If this angers you, you can try to vote this Government out at the next election. With the repealing of the Fixed Term Parliament Act, unfortunately, that will be at a time of the Prime Minister’s choosing. Even if the purpose of that Act was, in part, precisely to deny governments that luxury.  

When the Elections Bill is enacted, you’ll need to show a photo ID if you want to vote, even though there is no evidence that voter fraud is a significant issue. The Government’s own analysis suggests this could effectively disenfranchise over two million people, with a disproportionate effect on black, Asian and ethnic minority voters. 

Another clause in the elections bill would give the Government significant power to control the remit of the Electoral Commission. Whatever that means in practice, it is hard to think of a clearer example of a body which, in a healthy democracy, should be fully independent from government.   

This bill will also introduce the First Past the Post system for mayoral elections in England, replacing the more proportional Supplementary Vote system and making it easier in many cases for Conservative candidates to win.

Be thankful you’re not an asylum seeker. If you were, and the Nationality and Borders Bill is enacted in its current form, you could in theory find yourself on a boat that capsizes after being towed back out to sea by British officials. Or you could be removed to a “safe” third country while your application is processed, despite the reports of abuse and inhumane treatment in similar third-country processing centres used by Australia.   

Under the same legislation, if you’re a British citizen born overseas or a dual national, you could be stripped of your citizenship. That isn’t new in itself, but the new law would lessen the burden of requirement on the Government even to tell you the bad news.  

The same bill provides an opportunity for the Government to put right an ongoing anomaly – that EU nationals granted settled status in the UK are given no physical proof by the Government. It puts their jobs at risk, they lose out on rental opportunities, they can even have trouble travelling in and out of the UK. When the bill is discussed in the Lords in January, the Government needs to make good on its repeated assertion that it is looking into the issue, by committing in the legislation to report back to Parliament.


Propaganda and Misinformation 

It’s not just through legislation, of course, that the Government is threatening our democracy. You could plausibly argue that the language, propaganda and misinformation which have infiltrated the Conservative Party pose just as big a threat to our freedoms as any legislation.  

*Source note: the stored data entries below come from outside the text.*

/-- A core whose part of a cooperative product ends leaves the lines it has read to a partner that goes on (R257). -/
def leaveLines (s : State) (core : Nat) : State :=
  match coopPartners s core with
  | k :: _ => setFetches (setFetches s k 12 (fetchesOf s k 12 ++ fetchesOf s core 12)) core 12 []
  | [] => s

/-- A core's part of a cooperative product: an MMA of its rows of A and columns of B. -/
def coopPart (s : State) (core : Nat) (m : Cmd) : State :=
  let t := mnTok (pw m.packet 0)
  let n := getMn s core
  let (a, b) := (n.operand t.mda, n.operand t.mdb)
  let (mm, nn) := (t.m.toNat / 4, t.n.toNat / 4)
  let l := core % 16
  let last : Bool := n.part && n.next + 1 = (t.k.toNat + 31) / 32 && n.busy ≤ s.cycle
  whenStarting s core (denseFaults n a b t.bank t.m.toNat t.n.toNat t.k.toNat nn) fun s =>
    productTurn core
      { bank := t.bank, m := mm, n := nn, k := t.k.toNat, acc := t.acc, mode := (productMode a.fmt).getD 0, split := a.fmt = .fp .fp32, fmt := a.fmt,
        place := fun i j => (i, j), getA := fun s r c => fetchElem s core a (l / 4 * mm + r) c,
        getB := fun s r c => fetchElem s core b r (l % 4 * nn + c),
        needs := blockNeeds a b (l / 4 * mm) mm (l % 4 * nn) nn t.k.toNat, count := id }
      (if last then leaveLines s core else s)

/-- MMA.C (R257): the last of the 16 partners to arrive sets the whole product going; a token that stopped goes on alone. -/
def execMmaC (_t : MnTok) (s : State) : Outcome :=
  runMn s fun s core =>
    match headCmd s core 12 with
    | none => s
    | some m =>
      let n := getMn s core
      if n.matched then coopPart s core m
      else
        let s := setMn s core { n with coopSince := some (n.coopSince.getD s.cycle) }
        let ks := coopGroup s (core / 16) (coopId m) (tget 0 n.coop (coopId m))
        if ks.length < 16 then s
        else
          let same := ks.all fun k => match headCmd s k 12 with | some x => coopShape s k x = coopShape s core m | none => false
          ks.foldl (fun s k =>
            match headCmd s k 12 with
            | some x => if same then coopPart (coopDone s k x) k x else refuseMn (coopDone s k x) k 0x1D1
            | none => s) s

/-- COOP_TIMEOUT (R257): partners that have not all arrived within 2^20 cycles of the first. -/
def execCoopTimeout (cluster : Nat) (coopid : BitVec 32) (s : State) : Outcome :=
  let ks := ((List.range 16).map fun i => cluster * 16 + i).filter fun k =>
    match coopWaiting s k with | some m => coopId m = coopid.toNat | none => false
  let late (k : Nat) : Bool := (getMn s k).coopSince.any fun c => c + 2 ^ 20 ≤ s.cycle
  let turns := (ks.filter late).map fun k => tget 0 (getMn s k).coop coopid.toNat
  .next ((ks.filter fun k => turns.contains (tget 0 (getMn s k).coop coopid.toNat)).foldl (fun s k =>
    match headCmd s k 12 with
    | some m => refuseMn (coopDone s k m) k 0x1D0
    | none => s) s)

end Sys2Proof.Machine
end

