/-- MCOPY (R256). -/
def execMcopy (t : MnTok) (s : State) : Outcome :=
  runMn s fun s core =>
    let n := getMn s core
    let other := 1 - t.bank.val
    let (m, nn) := (t.m.toNat, t.n.toNat)
    let (sr, sc) := (dRow t, dCol t)
    let (dr, dc) := (t.opf.toNat / 2 ^ 16 % 128, t.opf.toNat / 2 ^ 24 % 256)
    whenStarting s core [(n.mode 0 ≠ n.mode 1 || (n.mode 0 = 1 && (sc + nn > 80 || dc + nn > 80)), 0x185)] fun s =>
      runPart s core (bankCycles m nn) fun s =>
      let n := getMn s core
      let (n, e) : Node × Num.Env :=
        if t.acc then
          putRegion n t.bank true dr dc ((List.range m).map fun i => (List.range nn).map fun j => n.val other (sr + i) (sc + j)) {}
        else ((List.range m).foldl (fun n i => (List.range nn).foldl (fun n j =>
          n.setCell t.bank (dr + i) (dc + j) (n.cell other (sr + i) (sc + j))) n) n, {})
      finishMn (mnFlags (setMn s core n) core e.flags) core m 0 16

/-- MCSET (R256). -/
def execMcset (t : MnTok) (s : State) : Outcome :=
  runMn s fun s core =>
    let n := getMn s core
    let v : Word := .ofNat 32 (t.opf.toNat / 2 ^ 32)
    let n := if t.opf.getLsbD 4 then { n with gen := if v = 0 then 1 else v } else { n with mc := tput n.mc (t.opf.toNat % 16) v }
    finishMn (setMn s core n) core 0 0 16

/-- MDSET (R237): the descriptor was checked when the send fired. -/
def execMdset (t : MnTok) (w1 w2 : Quad) (s : State) : Outcome :=
  runMn s fun s core =>
    let n := getMn s core
    finishMn (setMn s core { n with md := tput n.md (t.opf.toNat % 16) (descOf w1 w2) }) core 0 0 16

/-- MSIG (R233): every earlier token has completed. -/
def execMsig (_t : MnTok) (s : State) : Outcome := runMn s fun s core => finishMn s core 0 0 1

/-- The iteration registers as R270 lays them out. -/
def iterRegs (n : Node) : List Byte :=
  leBytes 4 n.ittol.toNat ++ leBytes 4 n.itcap ++ leBytes 4 n.itcnt.toNat ++ leBytes 4 n.itres.toNat ++ leBytes 4 n.itprv.toNat
    ++ leBytes 4 n.itstat.toNat ++ List.replicate 24 0

/-- The status block (R235). -/
def statusBlock (n : Node) : List Byte :=
  leBytes 4 n.flg.toNat ++ leBytes 2 (n.last % 1024) ++ [0, 0] ++ leBytes 8 n.tokens ++ iterRegs n

/-- MSTS (R235). -/
def execMsts (t : MnTok) (s : State) : Outcome :=
  runMn s fun s core =>
    let n := getMn s core
    let x := n.operand t.mdc
    whenStarting s core [(x.sp ≥ 2 || x.base % 64 ≠ 0, 0x189)] fun s =>
      if n.next ≠ 0 then finishStores s core 0 0
      else match mnStore s core x.sp { va := x.base, bytes := statusBlock n } with
        | (_, some f) => mnFault s core 0 f
        | (s, none) =>
          let n := { getMn s core with next := 1 }
          setMn s core (if t.opf.getLsbD 0 then { n with flg := 0 } else n)

end Sys2Proof.Machine
end

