/-- MN_ABORT (R232, R259, R273). -/
def execMnAbort (core : Nat) (s : State) : Outcome :=
  let n := getMn s core
  match n.stopped with
  | 1 | 2 => .next (endHead s core n.count n.cause 3)
  | 3 => .next (discardHead s core)
  | _ => .next s

end Sys2Proof.Machine
end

We have reached the stage where the Ministry of Justice can put out a press release justifying legislative change on the basis of an excess in society of “wokery and political correctness”. That is not the language of serious political discourse. It is the language of division.  

And look at the constant use of the word “unelected” by Conservative politicians. Their subtext is that to be unelected is to lack legitimacy. To be a judge or lawyer is to lack legitimacy. To be a scientist or academic is to lack legitimacy. To be a doctor or businessman or woman is to lack legitimacy.

That said, even those who are elected need to have the right sort of view. 

It’s become a mantra that the 2017-19 Parliament obstructed democracy by preventing the Government from carrying out the will of the British people. As if that parliament hadn’t itself been directly elected by the British people, and didn’t reflect the deep divisions across the country.  

In Scotland, some Conservatives cast doubt on the very legitimacy of the Holyrood government. A Tory MSP, Rachel Hamilton, tweeted this week that the Scottish electorate “did not vote for a Green/SNP government”. But under a parliamentary system designed to make majority governments less likely, that is exactly what the Scottish electorate did vote for. 

It’s too early to call this Trump territory, but you can see the fomenting of the idea that non-Conservative governments, and non-Conservative-dominated parliaments, lack legitimacy; an idea that seems to appeal to some voters. It’s a direct threat to our democracy.

When things look this worrying, we should keep our heads. More and more people are seeing this Government for what it is, and that that may be even reflected at the next election (although it is far too early to be too optimistic).

But even if things turn out better than you feared, that doesn’t mean it is wrong to raise the alarm. People cannot be alert to danger – and we are in real danger – unless we shout about it at the top of our voices. And if we stop shouting, we may find that we have soon lost things we’ll never get back.